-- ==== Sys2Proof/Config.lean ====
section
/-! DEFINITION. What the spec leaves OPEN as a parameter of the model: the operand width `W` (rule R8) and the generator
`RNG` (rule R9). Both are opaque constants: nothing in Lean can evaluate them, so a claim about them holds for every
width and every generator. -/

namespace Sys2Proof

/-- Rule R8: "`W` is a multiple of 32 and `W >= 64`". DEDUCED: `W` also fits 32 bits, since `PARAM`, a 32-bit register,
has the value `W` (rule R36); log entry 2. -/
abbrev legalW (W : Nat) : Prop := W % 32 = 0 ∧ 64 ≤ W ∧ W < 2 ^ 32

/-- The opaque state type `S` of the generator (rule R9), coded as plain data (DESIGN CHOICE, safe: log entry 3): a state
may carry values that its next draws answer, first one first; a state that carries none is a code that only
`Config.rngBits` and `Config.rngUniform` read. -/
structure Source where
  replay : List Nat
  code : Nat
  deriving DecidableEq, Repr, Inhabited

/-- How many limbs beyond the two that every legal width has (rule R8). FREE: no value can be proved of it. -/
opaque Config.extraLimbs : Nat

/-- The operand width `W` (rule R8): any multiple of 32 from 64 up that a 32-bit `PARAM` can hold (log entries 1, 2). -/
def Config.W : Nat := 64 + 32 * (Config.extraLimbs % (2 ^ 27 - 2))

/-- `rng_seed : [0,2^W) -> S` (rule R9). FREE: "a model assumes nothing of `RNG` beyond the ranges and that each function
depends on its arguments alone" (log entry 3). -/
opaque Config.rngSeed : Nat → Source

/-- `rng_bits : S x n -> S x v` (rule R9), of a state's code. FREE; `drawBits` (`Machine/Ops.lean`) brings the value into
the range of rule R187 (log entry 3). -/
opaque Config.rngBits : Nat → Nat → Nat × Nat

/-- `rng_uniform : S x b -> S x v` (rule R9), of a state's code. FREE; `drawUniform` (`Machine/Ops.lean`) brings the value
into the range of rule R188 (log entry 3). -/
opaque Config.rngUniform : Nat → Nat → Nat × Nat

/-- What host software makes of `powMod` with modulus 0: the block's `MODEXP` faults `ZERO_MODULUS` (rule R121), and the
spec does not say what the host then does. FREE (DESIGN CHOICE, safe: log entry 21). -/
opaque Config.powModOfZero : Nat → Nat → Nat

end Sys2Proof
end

+++++

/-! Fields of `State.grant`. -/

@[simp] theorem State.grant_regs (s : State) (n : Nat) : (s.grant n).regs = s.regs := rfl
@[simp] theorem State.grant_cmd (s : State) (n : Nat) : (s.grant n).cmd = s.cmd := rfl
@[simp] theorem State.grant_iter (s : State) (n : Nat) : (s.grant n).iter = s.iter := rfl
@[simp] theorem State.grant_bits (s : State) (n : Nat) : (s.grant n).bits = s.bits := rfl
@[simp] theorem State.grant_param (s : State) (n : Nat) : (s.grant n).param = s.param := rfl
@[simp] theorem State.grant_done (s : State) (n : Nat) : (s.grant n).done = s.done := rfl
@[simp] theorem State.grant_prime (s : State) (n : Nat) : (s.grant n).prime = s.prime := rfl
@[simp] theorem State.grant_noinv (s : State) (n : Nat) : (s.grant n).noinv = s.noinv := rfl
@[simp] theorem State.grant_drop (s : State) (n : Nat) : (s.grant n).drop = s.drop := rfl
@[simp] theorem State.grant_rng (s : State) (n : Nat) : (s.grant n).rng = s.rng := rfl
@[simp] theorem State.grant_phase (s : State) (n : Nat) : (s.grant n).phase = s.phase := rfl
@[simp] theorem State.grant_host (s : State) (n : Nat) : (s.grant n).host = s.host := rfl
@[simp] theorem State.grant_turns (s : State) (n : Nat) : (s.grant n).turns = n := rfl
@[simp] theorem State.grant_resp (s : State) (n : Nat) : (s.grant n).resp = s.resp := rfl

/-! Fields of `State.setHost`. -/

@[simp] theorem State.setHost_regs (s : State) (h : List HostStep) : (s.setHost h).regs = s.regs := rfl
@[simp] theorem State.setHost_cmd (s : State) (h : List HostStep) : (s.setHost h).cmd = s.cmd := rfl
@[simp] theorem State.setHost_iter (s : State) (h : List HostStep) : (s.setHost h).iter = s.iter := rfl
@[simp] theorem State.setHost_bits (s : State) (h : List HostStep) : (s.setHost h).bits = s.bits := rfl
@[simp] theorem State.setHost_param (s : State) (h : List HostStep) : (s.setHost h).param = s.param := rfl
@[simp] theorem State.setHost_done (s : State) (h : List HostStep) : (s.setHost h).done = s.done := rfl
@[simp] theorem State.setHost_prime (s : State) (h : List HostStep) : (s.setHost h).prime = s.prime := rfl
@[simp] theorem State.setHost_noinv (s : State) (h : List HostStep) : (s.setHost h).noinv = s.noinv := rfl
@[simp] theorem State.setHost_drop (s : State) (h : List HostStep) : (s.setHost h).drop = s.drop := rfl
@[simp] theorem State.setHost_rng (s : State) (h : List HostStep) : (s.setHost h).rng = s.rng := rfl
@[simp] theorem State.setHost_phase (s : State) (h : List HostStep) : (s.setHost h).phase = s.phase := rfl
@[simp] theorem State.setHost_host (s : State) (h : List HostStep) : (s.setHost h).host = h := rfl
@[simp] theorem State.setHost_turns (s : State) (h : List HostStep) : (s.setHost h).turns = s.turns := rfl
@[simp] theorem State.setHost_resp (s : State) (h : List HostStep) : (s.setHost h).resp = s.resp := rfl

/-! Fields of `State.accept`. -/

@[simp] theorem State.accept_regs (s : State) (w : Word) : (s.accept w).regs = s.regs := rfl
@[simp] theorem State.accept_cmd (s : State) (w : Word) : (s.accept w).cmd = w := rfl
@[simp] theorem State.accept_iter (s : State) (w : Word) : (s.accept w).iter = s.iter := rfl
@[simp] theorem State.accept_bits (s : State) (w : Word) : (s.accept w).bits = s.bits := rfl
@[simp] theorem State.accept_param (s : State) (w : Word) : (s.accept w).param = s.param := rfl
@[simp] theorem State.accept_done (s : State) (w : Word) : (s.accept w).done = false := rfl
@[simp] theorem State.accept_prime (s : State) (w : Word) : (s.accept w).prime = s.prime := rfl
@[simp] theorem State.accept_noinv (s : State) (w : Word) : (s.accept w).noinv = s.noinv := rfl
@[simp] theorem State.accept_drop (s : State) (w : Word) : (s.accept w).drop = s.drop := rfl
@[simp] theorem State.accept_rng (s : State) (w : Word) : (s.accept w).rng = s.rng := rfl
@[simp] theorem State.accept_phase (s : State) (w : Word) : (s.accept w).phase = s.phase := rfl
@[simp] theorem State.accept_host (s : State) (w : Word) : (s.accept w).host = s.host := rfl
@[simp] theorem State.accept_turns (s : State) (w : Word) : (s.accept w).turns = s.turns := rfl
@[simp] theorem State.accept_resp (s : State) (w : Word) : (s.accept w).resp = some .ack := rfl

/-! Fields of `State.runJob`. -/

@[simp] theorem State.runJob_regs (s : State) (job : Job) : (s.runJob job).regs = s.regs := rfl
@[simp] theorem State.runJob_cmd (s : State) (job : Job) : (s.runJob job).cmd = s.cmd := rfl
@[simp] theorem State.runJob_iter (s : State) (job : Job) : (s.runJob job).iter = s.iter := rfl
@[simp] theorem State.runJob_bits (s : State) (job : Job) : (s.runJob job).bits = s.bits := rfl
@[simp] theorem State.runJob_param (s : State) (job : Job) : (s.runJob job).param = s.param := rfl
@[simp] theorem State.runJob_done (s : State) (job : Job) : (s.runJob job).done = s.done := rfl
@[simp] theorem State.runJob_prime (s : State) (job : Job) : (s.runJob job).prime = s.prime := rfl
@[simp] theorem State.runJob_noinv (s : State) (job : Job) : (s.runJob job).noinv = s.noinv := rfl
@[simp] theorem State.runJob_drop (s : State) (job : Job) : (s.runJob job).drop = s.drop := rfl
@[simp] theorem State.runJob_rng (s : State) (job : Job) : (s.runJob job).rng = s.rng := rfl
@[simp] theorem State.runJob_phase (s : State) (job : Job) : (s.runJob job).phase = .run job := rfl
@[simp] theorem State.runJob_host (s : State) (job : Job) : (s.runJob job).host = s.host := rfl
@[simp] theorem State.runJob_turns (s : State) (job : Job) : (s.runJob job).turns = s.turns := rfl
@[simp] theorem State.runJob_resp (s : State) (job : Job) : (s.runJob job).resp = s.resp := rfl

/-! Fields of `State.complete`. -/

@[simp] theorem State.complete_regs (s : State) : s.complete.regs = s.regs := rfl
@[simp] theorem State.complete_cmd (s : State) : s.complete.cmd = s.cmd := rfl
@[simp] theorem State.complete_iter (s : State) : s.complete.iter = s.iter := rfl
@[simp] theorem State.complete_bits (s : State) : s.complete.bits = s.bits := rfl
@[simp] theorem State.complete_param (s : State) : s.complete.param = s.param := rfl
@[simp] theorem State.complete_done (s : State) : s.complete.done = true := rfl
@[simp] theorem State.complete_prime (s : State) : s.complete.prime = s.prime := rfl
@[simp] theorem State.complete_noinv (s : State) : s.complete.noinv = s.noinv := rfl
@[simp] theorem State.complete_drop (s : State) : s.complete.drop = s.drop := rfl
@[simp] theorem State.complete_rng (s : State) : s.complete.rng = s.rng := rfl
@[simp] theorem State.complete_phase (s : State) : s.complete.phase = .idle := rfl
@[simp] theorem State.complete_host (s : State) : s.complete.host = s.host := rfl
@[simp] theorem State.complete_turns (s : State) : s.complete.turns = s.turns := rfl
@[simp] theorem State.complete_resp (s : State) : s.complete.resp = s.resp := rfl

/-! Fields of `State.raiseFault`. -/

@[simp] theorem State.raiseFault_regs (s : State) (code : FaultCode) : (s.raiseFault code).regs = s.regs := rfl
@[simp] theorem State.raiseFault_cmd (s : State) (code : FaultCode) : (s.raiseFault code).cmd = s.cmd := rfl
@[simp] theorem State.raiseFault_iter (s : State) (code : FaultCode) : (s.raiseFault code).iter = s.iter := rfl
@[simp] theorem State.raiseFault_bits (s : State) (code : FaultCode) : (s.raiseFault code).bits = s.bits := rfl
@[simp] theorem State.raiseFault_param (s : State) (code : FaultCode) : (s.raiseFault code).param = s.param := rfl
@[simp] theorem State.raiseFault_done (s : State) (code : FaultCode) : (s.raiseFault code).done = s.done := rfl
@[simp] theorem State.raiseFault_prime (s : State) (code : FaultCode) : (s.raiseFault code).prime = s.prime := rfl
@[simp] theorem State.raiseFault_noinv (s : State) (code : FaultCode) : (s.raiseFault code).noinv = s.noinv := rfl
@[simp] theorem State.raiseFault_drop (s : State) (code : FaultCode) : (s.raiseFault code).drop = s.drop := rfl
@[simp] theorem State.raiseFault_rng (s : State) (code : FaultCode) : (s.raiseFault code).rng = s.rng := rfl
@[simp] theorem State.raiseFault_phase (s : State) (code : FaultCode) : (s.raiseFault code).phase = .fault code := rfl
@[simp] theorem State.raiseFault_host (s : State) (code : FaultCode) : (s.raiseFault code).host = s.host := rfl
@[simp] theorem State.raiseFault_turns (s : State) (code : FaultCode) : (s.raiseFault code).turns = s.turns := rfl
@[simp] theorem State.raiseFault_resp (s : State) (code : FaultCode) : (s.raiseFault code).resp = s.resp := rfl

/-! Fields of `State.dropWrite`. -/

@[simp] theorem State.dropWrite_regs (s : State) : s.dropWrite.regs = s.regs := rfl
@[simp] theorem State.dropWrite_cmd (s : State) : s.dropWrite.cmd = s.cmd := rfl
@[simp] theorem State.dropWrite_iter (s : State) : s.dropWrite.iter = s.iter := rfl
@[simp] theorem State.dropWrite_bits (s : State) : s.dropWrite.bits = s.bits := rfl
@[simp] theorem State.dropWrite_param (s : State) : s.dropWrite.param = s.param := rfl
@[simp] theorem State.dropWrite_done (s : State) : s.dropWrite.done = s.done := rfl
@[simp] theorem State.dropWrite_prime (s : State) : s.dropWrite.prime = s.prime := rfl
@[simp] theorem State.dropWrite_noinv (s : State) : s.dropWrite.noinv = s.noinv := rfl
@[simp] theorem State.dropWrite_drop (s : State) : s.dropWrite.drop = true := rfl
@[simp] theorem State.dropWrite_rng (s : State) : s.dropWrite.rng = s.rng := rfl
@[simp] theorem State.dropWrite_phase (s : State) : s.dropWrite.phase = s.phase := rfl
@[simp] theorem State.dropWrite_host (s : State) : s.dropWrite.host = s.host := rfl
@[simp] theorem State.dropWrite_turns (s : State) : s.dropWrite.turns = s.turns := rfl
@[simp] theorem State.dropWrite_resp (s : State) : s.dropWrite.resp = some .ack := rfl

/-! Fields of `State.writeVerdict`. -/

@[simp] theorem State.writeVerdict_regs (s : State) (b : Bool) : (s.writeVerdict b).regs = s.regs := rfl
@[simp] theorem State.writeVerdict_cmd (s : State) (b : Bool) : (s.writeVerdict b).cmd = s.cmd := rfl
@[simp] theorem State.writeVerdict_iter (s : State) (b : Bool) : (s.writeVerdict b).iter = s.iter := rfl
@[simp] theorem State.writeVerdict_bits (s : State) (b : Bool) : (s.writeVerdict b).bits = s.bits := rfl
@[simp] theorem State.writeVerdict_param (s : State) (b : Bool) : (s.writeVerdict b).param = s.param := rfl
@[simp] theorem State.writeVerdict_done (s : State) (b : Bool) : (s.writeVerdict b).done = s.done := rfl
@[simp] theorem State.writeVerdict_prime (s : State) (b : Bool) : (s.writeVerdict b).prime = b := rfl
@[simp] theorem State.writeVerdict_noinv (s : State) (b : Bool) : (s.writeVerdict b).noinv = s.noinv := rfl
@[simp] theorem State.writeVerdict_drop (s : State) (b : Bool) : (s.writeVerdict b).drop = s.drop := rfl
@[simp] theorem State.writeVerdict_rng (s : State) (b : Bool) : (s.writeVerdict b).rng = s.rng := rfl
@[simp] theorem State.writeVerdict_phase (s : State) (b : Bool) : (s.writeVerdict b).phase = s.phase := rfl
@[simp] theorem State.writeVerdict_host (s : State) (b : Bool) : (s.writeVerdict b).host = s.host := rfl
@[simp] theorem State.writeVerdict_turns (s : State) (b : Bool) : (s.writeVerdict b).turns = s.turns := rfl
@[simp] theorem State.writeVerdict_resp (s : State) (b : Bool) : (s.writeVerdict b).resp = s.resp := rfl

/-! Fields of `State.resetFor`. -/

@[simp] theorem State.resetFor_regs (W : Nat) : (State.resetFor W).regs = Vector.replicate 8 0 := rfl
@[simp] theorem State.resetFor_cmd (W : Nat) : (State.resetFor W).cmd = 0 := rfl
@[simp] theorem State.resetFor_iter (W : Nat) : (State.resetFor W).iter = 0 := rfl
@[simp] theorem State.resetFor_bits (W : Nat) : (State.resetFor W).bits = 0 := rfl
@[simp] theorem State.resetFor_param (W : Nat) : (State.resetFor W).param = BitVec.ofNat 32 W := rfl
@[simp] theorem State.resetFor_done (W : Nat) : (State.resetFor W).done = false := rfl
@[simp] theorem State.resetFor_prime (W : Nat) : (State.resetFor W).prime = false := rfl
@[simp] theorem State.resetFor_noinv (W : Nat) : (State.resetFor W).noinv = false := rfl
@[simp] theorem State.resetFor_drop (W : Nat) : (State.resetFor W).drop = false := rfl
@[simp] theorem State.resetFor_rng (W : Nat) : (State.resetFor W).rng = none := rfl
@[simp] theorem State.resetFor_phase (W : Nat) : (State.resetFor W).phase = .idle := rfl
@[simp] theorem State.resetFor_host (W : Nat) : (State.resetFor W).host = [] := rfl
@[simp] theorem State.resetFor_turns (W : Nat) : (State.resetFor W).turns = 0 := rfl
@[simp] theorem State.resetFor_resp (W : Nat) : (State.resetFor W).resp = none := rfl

+++++

• **YOUR INSTRUCTIONS**:
Sift the data above for lines with "phase", then copy each one.

• **EXERCISE RESPONSE**:
@[simp] theorem State.grant_phase (s : State) (n : Nat) : (s.grant n).phase = s.phase := rfl
@[simp] theorem State.setHost_phase (s : State) (h : List HostStep) : (s.setHost h).phase = s.phase := rfl
@[simp] theorem State.accept_phase (s : State) (w : Word) : (s.accept w).phase = s.phase := rfl
@[simp] theorem State.runJob_phase (s : State) (job : Job) : (s.runJob job).phase = .run job := rfl
@[simp] theorem State.complete_phase (s : State) : s.complete.phase = .idle := rfl
@[simp] theorem State.raiseFault_phase (s : State) (code : FaultCode) : (s.raiseFault code).phase = .fault code := rfl
@[simp] theorem State.dropWrite_phase (s : State) : s.dropWrite.phase = s.phase := rfl
@[simp] theorem State.writeVerdict_phase (s : State) (b : Bool) : (s.writeVerdict b).phase = s.phase := rfl
@[simp] theorem State.resetFor_phase (W : Nat) : (State.resetFor W).phase = .idle := rfl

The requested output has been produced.